Anharmonicity is a very important issue to deal with for the accurate determination of several spectroscopically observable quantities, pertaining to rotational spectroscopy,1,2 to Raman and Raman optical activity (ROA), and to vibrational circular dichroism and infrared spectroscopies. In the last field, the seminal paper by Overend, Moscowitz, and associates3 first discussed the perturbative treatment at second order through the Van Vleck canonical S-transformation theory,1 to obtain dipole and rotational strengths corrected with mechanical anharmonic contributions; afterward the treatment has been extended to account also for electric anharmonicity on a single Morse oscillator4 and on two coupled oscillators.5,6 The problem is tackled in a more general way within the Generalized vibrational perturbation theory at the second order (GVPT2)710 implemented in the latest versions of Gaussian.11 The latter approach permits to account for both electrical and mechanical anharmonicities and also to treat resonances, be it of Fermi12 or Darling–Dennison13 types. Alternatively, the local-mode model is a more approximate but efficacious approach, suitable to describe the near-infrared (NIR) region, where only the large-amplitude and thus quite anharmonic XH-stretching modes are considered, both in the fundamental and overtone regions.1416 The two methods were employed and the results were compared in a recent work from some of us dealing with the IR, VCD, NIR, and NIR-VCD spectra of chiral 2,3-butanediol and 1,2-trans-cyclohexanediol.17 Those two molecular systems have at least two accessible conformations, with the risk that the effect of anharmonicity is obscured by the conformational mobility, further complicated by the solvent dependence. For this reason, we have decided to treat conformationally rigid molecules, namely methyloxirane (propylene oxide) and methylthiirane (propylene sulfide), with the aim of better focusing onto the anharmonic effects. It is worth to mention that other cases for rigid molecules were partially treated with the anharmonic local mode approach, like camphor, (S)-dimethylallene and epichlorohydrin,1820 and by VPT2 approach including methyloxirane in mid-IR region21,22 and camphor and α-pinene also in the first overtone region.23

Many vibrational chiroptical data have been presented through the years on the two molecules, especially for VCD2428 but also for ROA,29,30 and some of those data will be considered here, together with our own data, either in the same regions or in the NIR region, for which no chiroptical data had ever been presented, to the best of our knowledge. We would also like to remind that the two molecules are important per se; indeed, methyloxirane has been discovered in the interstellar media as the first chiral molecule,31 by rotational spectroscopy. Referring to astrochemistry, we hope that the investigations presented here for the NIR region may provide a first suggestion to identify the presence of chiral molecules in the atmosphere of planets, much in the same way as Daniel et al.32 did to study the higher atmosphere of earth through local mode NIR absorption spectroscopy of OH/NH-containing species.

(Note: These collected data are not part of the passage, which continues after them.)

/-- The ports of a tile, and whether every one of them is fenced (R314, R432). -/
def portMask (i : Nat) : Nat :=
  ((List.range 4).map (fun k => if (neighbour i k).isSome then 2 ^ k else 0)).sum + (if (dieOf i).isSome then 16 else 0)
def State.shutOff (s : State) (i : Nat) : Bool := s.rf (cetisPage i) Reg.PORT_FENCE 4 0 &&& portMask i = portMask i

/-- Whether a page answers accesses: VAUX is present; while main power is off only the SEC, STEW, TRAY and TIDE pages answer
(R598); a tile that has not passed its test answers nothing until READY (R553); and a tile that is quarantined, in self-test or
withdrawn answers only the steward (R534). (DEDUCED: log entry 13) -/
def State.pageLive (s : State) (page : Nat) : Bool :=
  match pageInfo page with
  | none => false
  | some p =>
    if p.cls = 0x05 || p.cls = 0x20 || p.cls = 0x26 || p.cls = 0x27 then s.boot.vaux
    else if p.cls < 0x10 || 0x1D ≤ p.cls then s.boot.main
    else s.boot.main && (s.phase = 11 || (s.site p.inst).result = 1) && decide (s.tstate p.inst < 4) &&
      !s.shutOff p.inst

/-- Whether accesses to a page get no answer and time out: a tile that is quarantined, in self-test or withdrawn, or whose ports are
all fenced (R432, R534). (DEDUCED: log entry 13) -/
def State.timesOut (s : State) (page : Nat) : Bool :=
  match pageInfo page with
  | none => false
  | some p => decide (0x10 ≤ p.cls) && decide (p.cls < 0x1D) && s.boot.main && (decide (4 ≤ s.tstate p.inst) || s.shutOff p.inst)

/-- HOLD of the seal is in force (R444). -/
def State.sealHold (s : State) : Bool := s.rb sealPage Reg.SEAL_STAT 1 && !s.sealRun.fenced

/-! ### Power, the tide and the site map (R471, R478, R496, R567, R569) -/

def State.ramping (s : State) : List Ramp :=
  s.ramps.filter (fun r => match r.phase with | .stage _ => true | _ => false)

def State.tideSlot (s : State) (k : Nat) : TideSlot := Store.get {} s.tide.slots k
def State.tideValid (s : State) (k : Nat) : Bool := s.rb tidePage (Reg.SRC k) 48
def State.tideSlots (s : State) : List Nat := (List.range 3).filter s.tideValid
/-- The effective ceiling C and floor F in permille (R471). -/
def State.tideC (s : State) : Frac := (s.tideSlots.map (fun k => (s.tideSlot k).c)).foldl Frac.min (.nat 1000)
def State.tideF (s : State) : Frac := ((s.tideSlots.map (fun k => (s.tideSlot k).f)).foldl Frac.max (.nat 0)).min s.tideC
/-- A slot's targets: its own, or the safe ones once it has lapsed (R470). -/
def State.tideCeil (s : State) (k : Nat) : Nat :=
  max 100 (min 1000 (if s.rb tidePage (Reg.SRC_STAT k) 18 then s.rf tidePage Reg.TIDE_SAFE 9 0 else s.rf tidePage (Reg.SRC k) 9 0))
def State.tideFloor (s : State) (k : Nat) : Nat :=
  min 250 (if s.rb tidePage (Reg.SRC_STAT k) 18 then s.rf tidePage Reg.TIDE_SAFE 17 10 else s.rf tidePage (Reg.SRC k) 17 10)
/-- The time at which a slot's lease runs out. -/
def State.leaseEnd (s : State) (k : Nat) : Nat := (s.tideSlot k).since + 1000000 * s.rf tidePage (Reg.SRC k) 47 32
def State.leased (s : State) (k : Nat) : Bool :=
  s.tideValid k && decide (s.rf tidePage (Reg.SRC k) 47 32 ≠ 0) && !s.rb tidePage (Reg.SRC_STAT k) 18
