/-- A gate add by one of this tile's crucibles (R139 steps 2 and 3): the gathering buffer flushes first (R185). -/
def State.unitGateAdd (s : State) (tile cru g : Nat) (v : W32) : State :=
  ((s.gbFlushAll tile cru).addGate tile g v).bump (gatePage tile) 0 1

/-- A gate add that arrives from the mesh (R139 step 4). -/
def State.meshGateAdd (s : State) (tile g : Nat) (v : W32) : State := (s.addGate tile g v).bump (gatePage tile) 3 1

/-- Whether a gate's value satisfies a target (R135). -/
def gateSatisfied (v target : W32) : Bool := decide ((v - target).toNat < 2 ^ 31)

/-- A remote gate add sent to the tile of a logical slot of this tile's polder (R136, R319). -/
def State.sendGateAdd (s : State) (tile slot g : Nat) (v : W32) : State :=
  let pol := s.polderOf tile
  match s.slotTile tile pol slot with
  | none => s.slotMiss tile
  | some d => s.injectOr tile pol { dst := d, op := opGadd, addr := g, operand := v.toNat }

/-! ### Beds as sets of tiles (R240, R273) -/

def State.bedCfg0 (s : State) (b hi lo : Nat) : Nat := fld (s.bedReg b Reg.BED_CFG0) hi lo
def State.bedValid (s : State) (b : Nat) : Bool := fbit (s.bedReg b Reg.BED_CFG0) 48
def State.bedPolder (s : State) (b : Nat) : Nat := s.bedCfg0 b 2 0
def State.bedOrder (s : State) (b : Nat) : Nat := s.bedCfg0 b 10 3
def State.bedFirst (s : State) (b : Nat) : Bool := fbit (s.bedReg b Reg.BED_CFG0) 11
def State.bedLast (s : State) (b : Nat) : Bool := fbit (s.bedReg b Reg.BED_CFG0) 12
def State.bedEntry (s : State) (b : Nat) : Nat := s.bedCfg0 b 19 13
def State.bedExit (s : State) (b : Nat) : Nat := s.bedCfg0 b 26 20
/-- The member slots of a bed, ascending. -/
def State.bedSlots (s : State) (b : Nat) : List Nat :=
  let e := s.bedEntry b
  if e ≤ s.bedExit b then (List.range (s.bedExit b - e + 1)).map (e + ·) else []
/-- The logical slots of a polder that a tile holds, by its own slot table, ascending. -/
def State.slotsOf (s : State) (tile pol : Nat) : List Nat :=
  (List.range 128).filter (fun k => s.slotTile tile pol k = some tile)
/-- The bed that a tile is a member of. -/
def State.bedOf (s : State) (tile : Nat) : Option Nat :=
  let pol := s.polderOf tile
  let mine := s.slotsOf tile pol
  (List.range 256).find? (fun b => s.bedValid b && decide (s.bedPolder b = pol) && (s.bedSlots b).any mine.contains)

/-- Copies of a gate add sent to the members of a bed in ascending slot order (R333); `skip` leaves a tile out. -/
def State.sendGateCopies (s : State) (tile g : Nat) (v : W32) (skip : Option Nat) : List Nat → State
  | [] => s
  | k :: r =>
    let t := if s.slotTile tile (s.polderOf tile) k = skip && skip.isSome then s else s.sendGateAdd tile k g v
    t.sendGateCopies tile g v skip r

/-- A GBADD (R136, R333): to every member tile of this tile's bed, its own copy through the local port. -/
def State.sendGateAll (s : State) (tile g : Nat) (v : W32) : State :=
  match s.bedOf tile with
  | none => s.slotMiss tile
  | some b => s.sendGateCopies tile g v none (s.bedSlots b)

end Sys2Proof.Machine
end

Other forms of chiroptical methods have been employed on methyloxirane, like measuring and calculating the specific optical rotation (OR),3335 also as determined by cavity ring-down polarimetry, allowing one to gain insight into structural and charge distribution aspects. Furthermore, in the ionization regime PECD (PhotoElectron Circular Dichroism) spectroscopy has been fruitfully applied to characterize enantiomers of methyloxirane free molecules.3639 With the present study, a better characterization of the Atomic Polar Tensors (APT) and Atomic Axial Tensors (AAT) will be provided.40 The presentation of the results will proceed as follows. In the Experimental and Theoretical Computational Methods section, we will report comparatively the experimental VCD and IR spectra of the two compounds, pointing out similarities and differences in the two cases. In the same section we will briefly review the various computational approaches to deal with anharmonicity, which we had previously employed. In the Results and Discussion section the comparison of experimental and calculated VCD and IR/NIR spectra will be carried out, separating the IR and NIR regions, which notoriously are affected differently by anharmonic phenomena. The last section will contain the conclusions reached here on the two systems, with some attention to future perspectives, both in terms of methodology and of data.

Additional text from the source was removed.